# [ASSIGNED TASK]
Exactly the lines starting at the line containing "def crcByte (c" and ending at the line containing "0 to 59. -/" are to be written out from the listing below, both included.

# [DATA FOR ANALYSIS]
-- ==== Sys2Proof/Machine/Flits.lean ====
section
/-! DEFINITION. Flits and message bytes on a lane quad (R360, R362, R365, R368, R372), and the quad of a pair (R369). -/

namespace Sys2Proof.Machine

/-! ### CRC-32C (R360, R372): the Castagnoli polynomial, PRESUMED by its name (log 25) -/

/-- One bit of the reflected CRC. -/
def crcBit (c : BitVec 32) : BitVec 32 := if c.getLsbD 0 then (c >>> 1) ^^^ 0x82F63B78 else c >>> 1

/-- Eight bits. -/
def crcByte (c : BitVec 32) (b : Byte) : BitVec 32 :=
  (List.range 8).foldl (fun c _ => crcBit c) (c ^^^ b.setWidth 32)

/-- CRC-32C of a byte string. -/
def crc32c (bs : List Byte) : BitVec 32 := ~~~ bs.foldl crcByte 0xFFFFFFFF

/-! ### Flits (R360) -/

def fTYPE (f : BitVec 512) : Nat := fld f.toNat 28 4
def fVC (f : BitVec 512) : Nat := fld f.toNat 26 2
def fSOM (f : BitVec 512) : Bool := f.getLsbD 25
def fEOM (f : BitVec 512) : Bool := f.getLsbD 24
def fSEQ (f : BitVec 512) : BitVec 12 := BitVec.ofNat 12 (fld f.toNat 12 12)
def fACK (f : BitVec 512) : BitVec 12 := BitVec.ofNat 12 (fld f.toNat 0 12)

/-- The 56 DATA bytes. -/
def fDATA (f : BitVec 512) : BitVec 448 := BitVec.ofNat 448 (fld f.toNat 32 448)

/-- The flit's CRC covers bytes 0 to 59. -/
def crcGood (f : BitVec 512) : Bool := fld f.toNat 480 32 == (crc32c (toBytes 60 f.toNat)).toNat

/-- A flit of a header and DATA, closed by its CRC. -/
def mkFlit (hdr : Nat) (data : Nat) : BitVec 512 :=
  let b := hdr % 2 ^ 32 + data % 2 ^ 448 * 2 ^ 32
  BitVec.ofNat 512 (b + (crc32c (toBytes 60 b)).toNat * 2 ^ 480)

/-- Header of a DATA flit. -/
def dataHdr (vc : Nat) (som eom : Bool) (seq ack : BitVec 12) : Nat :=
  1 * 2 ^ 28 + vc % 4 * 2 ^ 26 + bit som * 2 ^ 25 + bit eom * 2 ^ 24 + seq.toNat * 2 ^ 12 + ack.toNat

/-- A flit sent again: the same message bytes with the ACK of now. -/
def reAck (f : BitVec 512) (ack : BitVec 12) : BitVec 512 :=
  mkFlit (dataHdr (fVC f) (fSOM f) (fEOM f) (fSEQ f) ack) (fDATA f).toNat

/-! ### Message bytes (R365, R368, R372) -/

/-- The 32-byte header. -/
def msgHeader (m : Msg) : List Byte :=
  toBytes 4 m.bunch.toNat ++ toBytes 3 m.src ++ toBytes 3 m.dst ++ toBytes 2 m.epoch.toNat ++ toBytes 1 m.cls
    ++ toBytes 1 (m.chan % 4 + 4 * bit m.enc) ++ toBytes 2 m.len ++ toBytes 6 m.seq ++ toBytes 2 m.keyId
    ++ toBytes 8 m.param.toNat

/-- The 96-bit IV of an encrypted message. -/
def msgIv (m : Msg) : Nat := m.src * 2 ^ 72 + m.dst * 2 ^ 48 + m.seq

/-- Key of an identifier. -/
def State.jobKey (s : State) (id : Nat) : BitVec 256 :=
  match s.sec.jobKeys.find? (fun k => k.id == id) with
  | some k => k.key
  | none => 0

/-- Header, payload and trailer: a CRC-32C in clear, or AES-256-GCM under the job key, whose bytes are open. -/
def State.msgBytes (s : State) (m : Msg) : List Byte :=
  let h := msgHeader m
  if m.enc then
    let c := Config.cipher (s.jobKey m.keyId) (msgIv m) (h ++ m.payload)
    h ++ (List.range (m.payload.length + 16)).map (fun i => c.getD i 0)
  else h ++ m.payload ++ toBytes 4 (crc32c (h ++ m.payload)).toNat

/-- Flits of a message: ceil(bytes / 56) (R368). -/
def State.msgFlits (s : State) (m : Msg) : Nat := ((s.msgBytes m).length + 55) / 56

/-! ### The quad of a pair (R369) -/

/-- State of a quad whose port powers up: it trains if its port has a partner, and stays UNTRAINED otherwise (R28, R358). -/
def quadStart (x : Nat) : Nat := if Config.hasPartner (x / 4) then 2 else 1

/-- A quad carries traffic: it is READY, its port's pads are not held, and its crossing runs (R419, R427). -/
def State.quadUp (s : State) (x : Nat) : Bool :=
  (s.quad x).st == 3 && !(s.dom (156 + x / 4)).held && s.xingRuns (32 + x / 4)

/-- A quad takes no new message: it is moving to another bunch, once its graft no longer waits (R332, R333), or its port drains
for an update (R509). -/
def State.quadMoving (s : State) (x : Nat) : Bool :=
  s.comp.grafts.any (fun g => g.kind == 4 && g.out == x && 1 ≤ g.step)
    || (s.sec.updActive && s.sec.updKind == 4 && s.sec.updDone == x / 4)

/-- The partner of a quad leads to a module: it is a switch, or the module itself (log 26). -/
def State.quadReaches (s : State) (x module : Nat) : Bool :=
  let r := s.runner (x / 4)
  r.kind == 2 || (r.kind == 1 && r.partner.toNat == module)

/-- A quad is not DOWN: it is READY or PARKED, or its port has been OFF and its partner is known (R369, R377). -/
def State.quadAlive (s : State) (x : Nat) : Bool := (s.quad x).st == 3 || (s.quad x).st == 5 || (s.quad x).st == 1

/-- The quads of a bunch that reach a module, in ascending order: QUAD_MOVE, an epoch change and a quad going DOWN change the list;
one that is parked or whose crossing does not run stays in it (R369). -/
def State.listedQuads (s : State) (b : BitVec 32) (module : Nat) : List Nat :=
  (List.range 16).filter (fun x => tget 0 s.comp.quadOwner x == b && s.quadAlive x && !s.quadMoving x && s.quadReaches x module)

/-- Two messages are of one pair. -/
def samePair (k m : Msg) : Bool := k.bunch == m.bunch && k.src == m.src && k.dst == m.dst

/-- The pair has a message on the quad, waiting or unanswered. -/
def Quad.carries (q : Quad) (m : Msg) : Bool := q.unans.any (samePair m) || q.txq.any (fun e => e.2.any (samePair m))

/-- Module of the leaf that a message goes to, under the map of its epoch (R334), none for no leaf of another module. -/
def State.awayTo (s : State) (m : Msg) : Option Nat :=
  let x := s.bunchOf m.bunch
  match ((x.mapFor m.epoch).getD x.map)[m.dst]? with
  | some l => if l.module = 0 then none else some l.module
  | none => none

/-- The quad that a message takes: the one its pair still uses, else the pair's place in the list. None while that quad is moving or
belongs to another bunch by now, or carries no traffic: the message waits (R332, R369, R429). -/
def State.quadFor (s : State) (m : Msg) : Option Nat :=
  let x := match (List.range 16).find? (fun x => (s.quad x).carries m) with
    | some x => if s.quadMoving x || tget 0 s.comp.quadOwner x != m.bunch then none else some x
    | none => match s.awayTo m with
      | some module =>
        let l := s.listedQuads m.bunch module
        l[(m.src + m.dst) % l.length]?
      | none => none
  x.filter s.quadUp

/-- Queue a message on a quad's channel. -/
def State.queueMsg (s : State) (x : Nat) (m : Msg) : State :=
  let q := s.quad x
  s.setQuad x { q with txq := tput q.txq (m.chan % 4) (tget [] q.txq (m.chan % 4) ++ [m]) }

/-- A message that waits for a quad of its bunch whose port is PARKED or OFF wakes the port (R429). -/
def State.wakeRunners (s : State) (b : BitVec 32) : State :=
  (List.range 4).foldl (fun s x =>
    if s.hasRunner x && (s.dom (156 + x)).st ≤ 1 && (List.range 4).any (fun j => tget 0 s.comp.quadOwner (4 * x + j) == b) then
      (s.setRunner x { s.runner x with waiting := true }).evalDom (156 + x)
    else s) s

/-- Send a message that leaves the module. It waits while its bunch has no quad for it, or its pair must not move yet, behind
the pair's messages that wait already (R332, R369). -/
def State.queueAway (s : State) (m : Msg) : State :=
  match (if s.comp.waits.any (samePair m) then none else s.quadFor m) with
  | some x => s.queueMsg x m
  | none => State.wakeRunners { s with comp := { s.comp with waits := s.comp.waits ++ [m] } } m.bunch

/-- Try the waiting messages again, in order. -/
def State.flushWaits (s : State) : State :=
  s.comp.waits.foldl (fun s m => s.queueAway m) { s with comp := { s.comp with waits := [] } }

end Sys2Proof.Machine
end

# [RESPONSE BOX]
def crcByte (c : BitVec 32) (b : Byte) : BitVec 32 :=
  (List.range 8).foldl (fun c _ => crcBit c) (c ^^^ b.setWidth 32)

/-- CRC-32C of a byte string. -/
def crc32c (bs : List Byte) : BitVec 32 := ~~~ bs.foldl crcByte 0xFFFFFFFF

/-! ### Flits (R360) -/

def fTYPE (f : BitVec 512) : Nat := fld f.toNat 28 4
def fVC (f : BitVec 512) : Nat := fld f.toNat 26 2
def fSOM (f : BitVec 512) : Bool := f.getLsbD 25
def fEOM (f : BitVec 512) : Bool := f.getLsbD 24
def fSEQ (f : BitVec 512) : BitVec 12 := BitVec.ofNat 12 (fld f.toNat 12 12)
def fACK (f : BitVec 512) : BitVec 12 := BitVec.ofNat 12 (fld f.toNat 0 12)

/-- The 56 DATA bytes. -/
def fDATA (f : BitVec 512) : BitVec 448 := BitVec.ofNat 448 (fld f.toNat 32 448)

/-- The flit's CRC covers bytes 0 to 59. -/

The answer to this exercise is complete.